## TASK DESCRIPTION
When you reach the line containing "refine ⟨fun hp", stop after it; until then, copy each line of the listing exactly, starting with the first.

## RECORDS FOR THIS TASK
━━━━━━━━━━━━━━━━
/-- Settles O36: neither sent nor received, a row leaves the state as it is. -/
theorem rowsOutOfPlaceHaveNoEffect : Obligations.RowsOutOfPlaceHaveNoEffect := by
  intro s arg cmd low b
  refine ⟨fun hp i hi => ?_, fun hp i hi => ?_, fun hp ht => ?_, fun hp => ?_⟩
  · simp only [List.mem_cons, List.not_mem_nil, or_false] at hi
    rcases hi with rfl | rfl | rfl | rfl | rfl | rfl | rfl | rfl | rfl <;> exact transmitHere_elsewhere hp
  · simp only [List.mem_cons, List.not_mem_nil, or_false] at hi
    rcases hi with rfl | rfl | rfl | rfl | rfl <;> exact onByte_elsewhere hp
  · exact (if_neg ht).trans (onByte_elsewhere hp)
  · exact if_neg (ne_true_of_eq_false hp)

end Sys2Proof.Machine
end

section
/-! PROOF. The waits (spec/40_token_wait.md): what ends them, the time test of each, and the elapsed time across a
rollover of the tick. -/

namespace Sys2Proof.Machine

/-! ## The elapsed time -/

/-- A reduced tick and a reduced start lose only multiples of `2^TICK_W`, which the subtraction in `TICK_W` bits does not
see (R92). -/
theorem elapsed_of_reduced {c : Config} {start now : Nat} (hle : start ≤ now) (hlt : now - start < 2 ^ c.tickW) :
    elapsed c (now % 2 ^ c.tickW) (start % 2 ^ c.tickW) = now - start := by
  unfold elapsed
  generalize 2 ^ c.tickW = m at hlt ⊢
  have hr : start % m < m := Nat.mod_lt _ (by omega)
  have parts : m * (start / m) + start % m = start := Nat.div_add_mod start m
  have whole : now + (m - start % m) = now - start + m * (start / m + 1) := by
    rw [Nat.mul_add_one]
    omega
  calc (now % m + (m - start % m % m)) % m
      = (now + (m - start % m)) % m := by rw [Nat.mod_mod, Nat.mod_add_mod]
    _ = (now - start) % m := by rw [whole, Nat.add_mul_mod_self_left]
    _ = now - start := Nat.mod_eq_of_lt hlt

/-- The elapsed time has `TICK_W` bits, so a timeout of all of them is never passed (R203). -/
theorem not_expired_of_maximal {c : Config} {timeout : Nat} (h : 2 ^ c.tickW - 1 ≤ timeout) (now start : Nat) :
    expired c timeout now start = false := by
  have bound : elapsed c now start < 2 ^ c.tickW := Nat.mod_lt _ (Nat.two_pow_pos _)
  exact decide_eq_false (by omega)

/-! ## The events that read the tick -/

theorem awaitsByte_of_awaitsTick {p : Pos} (h : awaitsTick p = true) : awaitsByte p = false := by
  cases p <;> simp only [awaitsTick, Bool.false_eq_true] at h <;> rfl

/-- With no move pending, a queued tick answers an event that reads one. -/
theorem step_of_tick {s : State} {x : Nat} {rest : List Nat} (hh : s.host = []) (ht : awaitsTick s.pos = true)
    (hq : s.ticks = x :: rest) : step s = .next (onTick (x % 2 ^ s.cfg.tickW) { s with ticks := rest }) := by
  rw [step_of_quiet hh, seqStep, takeTick_cons hq]
  simp only [awaitsByte_of_awaitsTick ht, ht, Bool.false_eq_true, if_false, if_true]

/-- A time test that sends the operation on either way chooses the position only. -/
theorem ite_expired_goto (c : Config) (timeout now t0 : Nat) (p q : Pos) (s : State) :
    (if expired c timeout now t0 then goto p s else goto q s) =
      goto (if timeout < elapsed c now t0 then p else q) s := by
  simp only [expired, decide_eq_true_eq]
  exact (apply_ite (goto · s) _ _ _).symm

/-- The latch of a WAITTOKEN that fails (R91). -/
def waitLatch : Wait → LatchSite
  | .startToken x => .tokenTimeout x
  | .writeBusy => .busyTimeout

theorem waitDone_false (w : Wait) (s : State) : waitDone w false s = goto (.latch (waitLatch w)) (setTokOk false s) := by
  cases w <;> rfl

/-- WAITTOKEN's time test, past the timeout (R90, R92). -/
theorem onTick_tokTick_expired {n : Nat} {w : Wait} {s : State} (hp : s.pos = .tokTick w)
    (h : waitTimeout s.cfg w < elapsed s.cfg n s.t0) :
    onTick n s = goto (.latch (waitLatch w)) (setTokOk false (log (.tick n) s)) := by
  simp only [onTick, hp, expired, h, decide_true, if_true, waitDone_false]

/-- WAITTOKEN's time test, not past the timeout (R90, R92). -/
theorem onTick_tokTick_waits {n : Nat} {w : Wait} {s : State} (hp : s.pos = .tokTick w)
    (h : elapsed s.cfg n s.t0 ≤ waitTimeout s.cfg w) : onTick n s = goto (.tokRecv w) (log (.tick n) s) := by
  simp only [onTick, hp, expired, Nat.not_lt.2 h, decide_false, Bool.false_eq_true, if_false]
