/-- A session that is not open (R548). -/
def Session.closed : Session :=
  { isOpen := false, machine := true, echo := false, auto := false, level := .user, subs := 0, part := [], skip := none,
    badByte := false, esc := 0, lastCr := false, charAt := 0, waiting := [], running := none, doneAt := 0, cancel := false, out := [],
    held := [], notices := [], lost := 0, staging := [], stored := none, data := false, lastSeq := -1, lines := 0, errs := 0, chal := none,
    bundle := none, clearWin := .both none, latSnap := .both (none, none), rxSnap := [], recSnap := .both none,
    lineAt := 0, peer := none, restartDue := none }

/-- Session H as a reset of Aster leaves it (R627). -/
def Session.host : Session :=
  { Session.closed with isOpen := true, machine := false, echo := true, auto := true, subs := 3 }

/-- A half-bridge held off (R271). -/
def Leg.reset : Leg :=
  { hi := false, lo := false, clampHi := true, clampLo := true, stepHi := 8, stepLo := 8, passive := false, cls := .low,
    flat := false, tail := 0, bstLow := false, btLow := false, blank := false, blankN := 0, en := false, pls := false }

/-- No *release* yet. -/
def Release.zero : Release := { since := 0, i := 0, t := 0, soft := 0, low := false }

/-- An axis of Peony after a reset of its core (R623). The effective values are those of a cleared staged area in band
B0 (log 6). -/
def PAxis.reset : PAxis :=
  { latch := .free, cmd := 0, duty := .all 0, hasDuty := false, leg := .all Leg.reset, vgdHold := false,
    band := 0, dead := 12, stepOn := 0, stepOff := 0, diag := 0, diagClk := 0, diagH := [], rel := .zero }

/-- The analog side of Peony before its first conversion (log 5). -/
def PAnalog.reset : PAnalog :=
  { aux := List.replicate 8 0, conv := List.replicate 16 0, rot := 0, vmH := List.replicate 8 0,
    vgdH := List.replicate 8 0, batH := List.replicate 8 0, chgH := List.replicate 8 0, ntcH := List.replicate 8 0,
    tmuxH := 0, uvlo := true, ov := false, vgdLow := false, cmps := 0, busBlank := false, busBlankN := 0, ts := List.replicate 6 0xFFFF,
    b5 := List.replicate 6 false, pcnt := 0, pcntLat := 0, chgStop := [], buck := false, iTarget := 0, needRun := false, tmuxA := 0 }

/-- The island with the thresholds of R270. -/
def Island.reset : Island :=
  { gbrk := false, brkOn := 3300, brkOff := 3150, slew := 8, brkStep := 8, brkClamp := false, brkPassive := true, batfet := false, store := [], valid := false }

/-- Peony after its own power-on (R623). -/
def Peony.reset : Peony :=
  { powered := true, nck := false, linked := false, fresh := true, tick := 0, hdrP := 4000, trim := 0, wrow := none, active := [],
    shadow := [], runtime := [], configured := false, setp := false, staging := false, rejected := false, armed := none,
    held := [], gapRun := 0, gotDown := false, downSeq := 0, rx := none, reply := none, gapFired := false, utSeq := 0, ucSeq := 0,
    ut := .idle, uc := .idle, recs := [], tickRecs := [], dseq := 0, flt := false, faults := [], downIn := 0,
    ax := .both PAxis.reset, an := PAnalog.reset, isl := Island.reset }

/-- The word OFF (Table 3-8). -/
def GateWord.off : GateWord := { cmd := 0, du := 0, dv := 0, dw := 0 }

/-- The loop engine's state of one axis after a reset of Aster. -/
def AxLoop.reset : AxLoop :=
  { st := .disarmed, since := 0, hand := none, grpHand := none, wantDiag := false, diagRun := false, diagWord := 0, diagPass := none, relAt := none,
    disarming := false, word := .off, i := .all 0, valid := .all true, id := 0, iq := 0, obsMade := false, curMade := false, intD := 0, intQ := 0,
    v := .all 0, iPrev := .all 0, iCmd := .all 0, posPrev := none, lockAt := none, angle := 0, bnd := none, bndStep := 0, bndAt := 0, offRt := none, offWait := false, obs := 0,
    openLoop := none, sumRun := 0, resid := .all 0, senseDue := none, senseTick := none, failed := .none, openRun := .all { ticks := 0, since := 0 },
    openPh := none, degr := .none, degrAt := 0, holdDue := .none, stallAt := none, cal := none }
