/-- Produces an Aster entry with its stamps: it takes its die sequence number, is counted, and waits in the hold (R27, R221,
R646). -/
def logStamped (t : W32) (at_ : W48) (kind : Nat) (axes : BitVec 2) (arg0 : Nat) (arg1 : Nat) (s : State) : State :=
  let flags : Byte := (if isFaultKind kind then 2 else 0) ||| (if s.pwr.disc then 8 else 0)
  let e : LogEntry := { lseq := 0, tick := t, etime := at_, flags := flags, kind := kind,
                        dseq := BitVec.ofNat 32 s.log.dseq, axes := axes, mask := 0, arg0 := BitVec.ofNat 16 arg0,
                        arg1 := BitVec.ofNat 32 arg1, pin := false }
  let s := s.modLog fun l => { l with dseq := min 0xFFFFFFFF (l.dseq + 1), hold := holdPut (e, s.etime) l.hold }
  releaseHold (bumpKind kind axes s)

/-- Produces an Aster entry of the present tick. -/
def logAster (kind : Nat) (axes : BitVec 2) (arg0 : Nat) (arg1 : Nat) (s : State) : State :=
  logStamped s.tick s.etime kind axes arg0 arg1 s

/-- ETIME of a tick boundary as it was recorded (R52): that of the tick, of the oldest recorded one where it lies further
back, and the present time for a tick that has not begun. -/
def State.boundary (s : State) (t : W32) : W48 := match s.bounds.find? fun b => b.1 == t with
  | some b => b.2
  | none => if modDist t s.tick > 0 then (s.bounds.getLast?.map (·.2)).getD s.etime else s.etime

/-! ### Faults and FLT_L -/

/-- The tick that a notice of a fault latched names. -/
def noticeTick (n : Notice) : Option Nat :=
  if n.cls = 0 && startsWith n.text (txt "fault ") then readDigits 10 ((n.text.dropWhile (· != '@')).drop 1) else none

/-- Places a notice of a fault latched at a tick before those of the faults latched later (R234). -/
def noticeBefore (t : W32) (n : Notice) : List Notice → List Notice
  | [] => [n]
  | m :: r =>
    if (noticeTick m).any fun u => modDist t (BitVec.ofNat 32 u) > 0 then n :: m :: r else m :: noticeBefore t n r

/-- The notices that a host-core restart holds back go out in the order in which the faults were latched (R234): the one that was
queued last, with a text and a tick, takes its place. -/
def latchOrder (text : Text) (t : W32) (s : State) : State :=
  s.modSes .h fun se => { se with notices := match se.notices.getLast? with
    | some m => if m.text == text then noticeBefore t m se.notices.dropLast else se.notices
    | none => [] }

/-- `! fault <name> <axes> @<tick>` (Table 5-6). During an entry into WATCH it waits for the exit (R486); during a host-core restart
it waits in latch order (R234). -/
def faultNotice (word : String) (name : Text) (axes : BitVec 2) (t : W32) (s : State) : State :=
  if s.pwr.watch then s
  else
    let text := txt word ++ ' ' :: name ++ ' ' :: axesText axes ++ txt " @" ++ dec t.toNat
    when_ s.host.restart.isSome (latchOrder text t) (notice 0 text s)

/-- FLT_L as it stands on the line: low in the link reset, while a die drives it outside a training attempt, and while
something outside pulls it (R79, R81, R623, R744). -/
def State.fltLine (s : State) : Bool := s.link.held || s.link.outside || (!s.link.freed && (s.link.flt || s.pe.flt))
━━━━━━━━━━━━━━━━
## RESPONSE TO THIS EXERCISE
/-- Settles O36: neither sent nor received, a row leaves the state as it is. -/
theorem rowsOutOfPlaceHaveNoEffect : Obligations.RowsOutOfPlaceHaveNoEffect := by
  intro s arg cmd low b
  refine ⟨fun hp i hi => ?_, fun hp i hi => ?_, fun hp ht => ?_, fun hp => ?_⟩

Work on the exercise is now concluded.